- Directed by: Raj Sharma
- Written by: Nawab Arzoo
- Produced by: Madhusudhan D. Mehta
- Starring: Sameer Dharmadhikari Viraaj Kumar Urmila Rao Monica Castelino Rahul Roy
- Cinematography: Damodar Naidu
- Edited by: Keshav Naidu
- Music by: Sen Brothers
- Production company: Raj Dhairya Entertainment
- Release date: 17 February 2006;
- Country: India
- Language: Hindi
- Budget: ₹3 crore

= Rafta Rafta – The Speed =

Indian romantic drama film

Rafta Rafta – The Speed is a 2006 Hindi-language romantic drama film directed by Raj Sharma starring Sameer Dharmadhikari, Viraaj Kumar, Urmila Rao, Monica Castelino and Rahul Roy with Jawed Sheikh and Shakti Kapoor in supporting roles.

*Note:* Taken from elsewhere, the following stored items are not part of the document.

/-- A group on its core (09 R182, 21 R396). -/
structure Group where
  id      : Nat := 0
  launch  : Nat := 0
  ctx     : Nat := 0
  g       : Nat := 0
  core    : Nat := 0
  cpos    : Option Nat := none
  size    : Nat := 0
  vat     : Memory := []
  vtags   : Flags := []
  bars    : List Nat := []
  guardOff : Option (Nat × Nat) := none
  binds   : List Binding := []
  stamps  : List Stamp := []
  unfenced : List Unfenced := []
  waves   : Nat := 0
  failed  : Bool := false
  finished : Bool := false
  deriving DecidableEq, Repr, Inhabited

/-! ### Matrix state -/

/-- An accumulator tile: every element reads `fill` unless listed; bit `row` of `mask` says that the
row is empty (06 R143, R144). -/
structure Tile where
  fill  : Word := 0
  elems : Regs := []
  mask  : DWord := BitVec.allOnes 64
  deriving DecidableEq, Repr, Inhabited

/-- A stationary plane with what LDSTAT loaded (06 R129, R130, R131). -/
structure Plane where
  empty  : Bool := true
  kv     : Nat := 0
  nv     : Nat := 0
  efmt   : Nat := 0
  sfmt   : Nat := 0
  bsz    : Nat := 0
  lblKind : Nat := 0
  sparse : Bool := false
  comp   : Option (BitVec 512) := none
  words  : Regs := []
  labels : Regs := []
  scales : List (Nat × Byte) := []
  specials : List (Nat × Byte) := []
  codes  : List (Nat × Byte) := []
  deriving DecidableEq, Repr, Inhabited

/-- The core matrix state of a context (03 R59, 06 R133). -/
structure Matrix where
  tiles  : List (Nat × Tile) := []
  metas  : List (Nat × Byte) := []
  active : Plane := {}
  shadow : Plane := {}
  slots  : List (Nat × BitVec 256) := []
  binding : Quad := 0
  att    : List (Nat × Half) := []
  skipcnt : Word := 0
  deriving DecidableEq, Repr, Inhabited

/-- An array command with the operands read at issue (06 R134, 07 R167, 08 R175 to R178, 13 R291). -/
inductive ArrayOp where
  | ldstat (plane ctl lbl scl : Word) (tdt : BitVec 512) (comp : Option (BitVec 512))
      (sp : Option Num4)
  | swap
  | mma (addr ctl : Word) (tile : Nat) (v : Nat) (cap : Quad) (tdt : BitVec 512)
      (comp : Option (BitVec 512)) (woff slay : Nat)
  | mmar (addr ctl : Word) (tile : Nat) (hdrs : List DWord)
  | rank (ctl addr scale : Word) (src dst : Nat)
  | unrank (addr : Word) (dst : Nat) (hdr : DWord)
  | attld (addr : Word) (t : Nat)
  | relset (slot : Nat) (desc : BitVec 256)
  | lblset (q : Quad)
  | lsum (q : Quad)
  | ltest (rowRec colRec : Word) (p : Nat) (slot : Nat)
  | mld (j : Nat) (space : Space) (phys : List Nat) (virt : Nat)
  deriving DecidableEq, Repr, Inhabited

/-- A queued array command (06 R134, 21 R393): `word` is its instruction word, `stamp` the time of `fresh` at its
issue, `token` what it waits on for a page and `why` the fault that it met there. -/
structure ArrayCmd where
  op     : ArrayOp
  word   : Word := 0
  wid    : Nat := 0
  group  : Option Nat := none
  ctr    : Option Nat := none
  pc     : Nat := 0
  lane   : Nat := 0
  fibid  : Word := 0
  active : List Nat := []
  bases  : List (Nat × Nat) := []
  chunks : Nat := 0
  stamp  : Nat := 0
  token  : Option Word := none
  why    : TrapInfo := {}
  follow : Option (Nat × Nat) := none
  deriving DecidableEq, Repr, Inhabited

/-- A tile-port command (06 R145, R146). -/
inductive TileOp where
  | movVat (tile : Nat) (ctl addr : Word)
  | movV (tile : Nat) (ctl : Word) (v : Nat)
  | rowMax (tile v : Nat)
  | rowSum (tile v : Nat)
  | rescale (tile v : Nat)
  | norm (tile v : Nat)
  deriving DecidableEq, Repr, Inhabited

/-- A queued tile-port command; `lane` is the lowest active lane at its issue (12 R252). -/
structure TileCmd where
  op    : TileOp
  wid   : Nat := 0
  group : Option Nat := none
  ctr   : Nat := 0
  pc    : Nat := 0
  lane  : Nat := 0
  fibid : Word := 0
  bases : List (Nat × Nat) := []
  words : List Word := []
  stamp : Nat := 0
  deriving DecidableEq, Repr, Inhabited

/-- A queued merge transaction (14 R311 to R313); `lane` and `stamp` as for the other engines. -/
structure BlendCmd where
  acc   : Bool := false
  q     : Quad := 0
  wid   : Nat := 0
  group : Nat := 0
  ctr   : Nat := 0
  pc    : Nat := 0
  lane  : Nat := 0
  earlier : Nat := 0
  stamp : Nat := 0
  deriving DecidableEq, Repr, Inhabited

/-- A KICK whose requests the decanter has not all read (14 R308). -/
structure KickCmd where
  wid   : Nat := 0
  ctr   : Nat := 0
  left  : Nat := 0
  deriving DecidableEq, Repr, Inhabited

/-- A copy request in the decanter's queue (14 R301 to R307): `raw`, `cap` and `desc` as read when it began, `valid`
once validated, `skips` the granules it skips, `blocks` the key-value blocks it has resolved, `pos` the destination
bytes done, `landed` the bytes credited, `done` when all have landed; `labels` holds the labels transported so far by
row (07 R169), `earlier` counts the wave's accesses issued before the KICK and not yet complete, `stamp` is the time
of `fresh` at the KICK (14 R308, R310); `token` is what it waits on for the page of the address `stopAt`. -/
structure CopyReq where
  group  : Nat := 0
  wid    : Nat := 0
  fibid  : Word := 0
  pc     : Nat := 0
  off    : Nat := 0
  earlier : Nat := 0
  stamp  : Nat := 0
  begun  : Bool := false
  raw    : BitVec 512 := 0
  valid  : Bool := false
  cap    : Quad := 0
  capTag : Bool := false
  tdt    : BitVec 512 := 0
  comp   : Option (BitVec 512) := none
  desc   : BitVec 256 := 0
  skips  : List Nat := []
  blocks : List (Nat × Option Nat) := []
  labels : List (Nat × Word) := []
  pos    : Nat := 0
  landed : Nat := 0
  done   : Bool := false
  token  : Option Word := none
  stopAt : Nat := 0
  deriving DecidableEq, Repr, Inhabited

/-- A task item: the eight V values that FORK copies, with its order of arrival (09 R201, R202). -/
structure Item where
  order : Nat := 0
  entry : Nat := 0
  vals  : List Word := []
  deriving DecidableEq, Repr, Inhabited

/-- A bin: items of one launch and one entry address (09 R201). -/
structure Bin where
  launch : Nat := 0
  entry  : Nat := 0
  items  : List Item := []
  due    : Bool := false
  posted : Bool := false
  steps  : Nat := 0
  deriving DecidableEq, Repr, Inhabited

The film was released to negative reviews although the music was well received. The film, however, was a commercial failure.

== Production ==
The film was shot in London. The film was stuck in production for one-and-a-half years.

== Soundtrack ==

The music was composed by the Sen Brothers with lyrics by Nawab Arzoo. In a music review, a critic from The Tribune wrote that "Sometimes small films manage to surprise one with the quality of their music. This is one such" and called the title song rendered by Udit Narayan and Shreya Ghoshal as the pick of the album.

Track listing
| No. | Title | Singer(s) | Length |
|---|---|---|---|
| 1. | "Rafta Rafta Tumse Pyar Ho" | Udit Narayan, Shreya Ghoshal | 4:47 |
| 2. | "Lagi Lagan" | Keerthi Sagathia | 10:44 |
| 3. | "Pyar Mohabbat Romance" | Kunal Ganjawala, Madan | 5:08 |
| 4. | "Main Such Much Badi Ho Gayi" | Sonu Kakkar | 4:53 |
| 5. | "Mukhtasar Si Ek Hasi" | Abhijeet | 5:48 |
| Total length: |  |  | 31:22 |

==Reception==
A critic from Bollywood Hungama wrote that "On the whole, RAFTA RAFTA - THE SPEED is a dull fare".

== Box office ==
The film earned ₹44, 683 in its first week.